Today's "that's clever!" moment comes courtesy of a criminal group that's been spreading a new version of the Zeus Panda banking trojan since June, this year.
Instead of relying on old techniques of malvertising and spam campaigns, this group has taken a novel approach, never before seen in the distribution of banking trojans. Black-hat SEO, for the win! This Zeus Panda group decided to rely on a network of hacked websites, on which they inserted carefully chosen keywords in new pages or hid the keywords inside existing pages.
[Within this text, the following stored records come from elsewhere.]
-- ==== Sys2Proof/Laws/Bus.lean ====
section
/-! SUPPORT. What a register access at an address does, and which words the launch premises name. -/

namespace Sys2Proof.Laws

open Sys2Proof.Machine

/-! ### The window at P_REG_BASE -/

/-- An address in the window has its own offset. -/
@[simp] theorem windowOffset_at (offset : BitVec 8) (s : State) :
    windowOffset (s.params.regBase + offset.toNat) s = some offset := by
  have := offset.isLt
  rw [windowOffset, if_pos (by omega), Nat.add_sub_cancel_left, BitVec.ofNat_toNat, BitVec.setWidth_eq]

/-- CMD is the register at P_REG_BASE. -/
@[simp] theorem windowOffset_base (s : State) : windowOffset s.params.regBase s = some cmdOffset :=
  windowOffset_at 0 s

/-- The only address of CMD is P_REG_BASE. -/
theorem windowOffset_cmd {addr : Nat} {s : State} (h : windowOffset addr s = some cmdOffset) :
    addr = s.params.regBase := by
  unfold windowOffset at h
  split at h
  · rename_i hw
    have := congrArg BitVec.toNat (Option.some.inj h)
    rw [BitVec.toNat_ofNat, Nat.mod_eq_of_lt (by omega)] at this
    change _ = 0 at this
    omega
  · cases h

/-- Any other address is outside the window. -/
theorem windowOffset_outside {addr : Nat} {s : State}
    (h : addr < s.params.regBase ∨ s.params.regBase + 256 ≤ addr) : windowOffset addr s = none := by
  rw [windowOffset, if_neg (by omega)]

/-- A write at P_REG_BASE is a write of CMD. -/
theorem hostWrite_base (v : Word) (s : State) : hostWrite s.params.regBase v s = commandWrite v s := by
  simp [hostWrite, busWrite, aligned]

/-! ### The launch premises -/

/-- A clean engine takes any command. -/
theorem P_clean_ready {s : State} (h : P_clean s) : s.ready = true := by
  obtain ⟨hw, hr⟩ := h
  have : s.status.busy = false ∧ s.status.fault = false := by
    generalize s.status = t at hw
    obtain ⟨b, d, f, c⟩ := t
    revert hw
    cases b <;> cases d <;> cases f <;> cases c <;> decide
  exact ready_iff.mpr ⟨hr, this.1, this.2⟩

/-- The regions of P_regions are the ones the region check passes. -/
theorem P_regions_iff {s : State} : P_regions s ↔ regionsOk s = true := by
  constructor
  · intro h
    by_contra hc
    obtain ⟨n, hn⟩ := failsRegion_of_not (Bool.eq_false_iff.mpr hc)
    exact h n hn
  · intro h n hn
    have := regionCheck_fails hn
    rw [regionCheck_ok.mpr h] at this
    cases this

end Sys2Proof.Laws
end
The group leveraged the favorable Google SERP (Search Engine Results Pages) ranking of the hacked sites to position these malicious pages at the top of Google search results for specific queries related to online banking and personal finances.
Malware group combines SEO spam and malvertising
This tangled chain of URL redirections is specific to malvertising campaigns that jolt users from sites running tainted ads to exploit kits, tech support scams, or fake software updaters.
The Zeus Panda group basically combined SEO spam botnets (made up of hacked sites hiding secret keywords that boost the SEO reputation of other sites) with a classic malvertising-to-exploit-kit redirection chain.
The Word document users got would be identical to the one someone would get if they received it via a spam email. The only difference would be how they got it, but not what was inside.
Group pushed new Zeus Panda banking trojan version
The Word file still relies on users enabling macro execution, which starts a series of hidden scripts that install a new variant of the Zeus Panda banking trojan, previously analyzed by the G Data crew here.
Cisco Talos — who discovered this hybrid SEO-malvertising Zeus Panda distribution campaign taking place over the summer — has also released a report with technical details about the distribution campaign, the Google search queries for which malicious pages showed up, and extra details on the new Zeus Panda variant.
"The overall configuration and operation of the infrastructure used to distribute this malware was interesting as it did not rely on distribution methods that Talos regularly sees being used for the distribution of malware," Talos wrote in its report. "This is another example of how attackers regularly refine and change their techniques and illustrates why ongoing consumption of threat intelligence is essential for ensuring that organizations remain protected against new threats over time."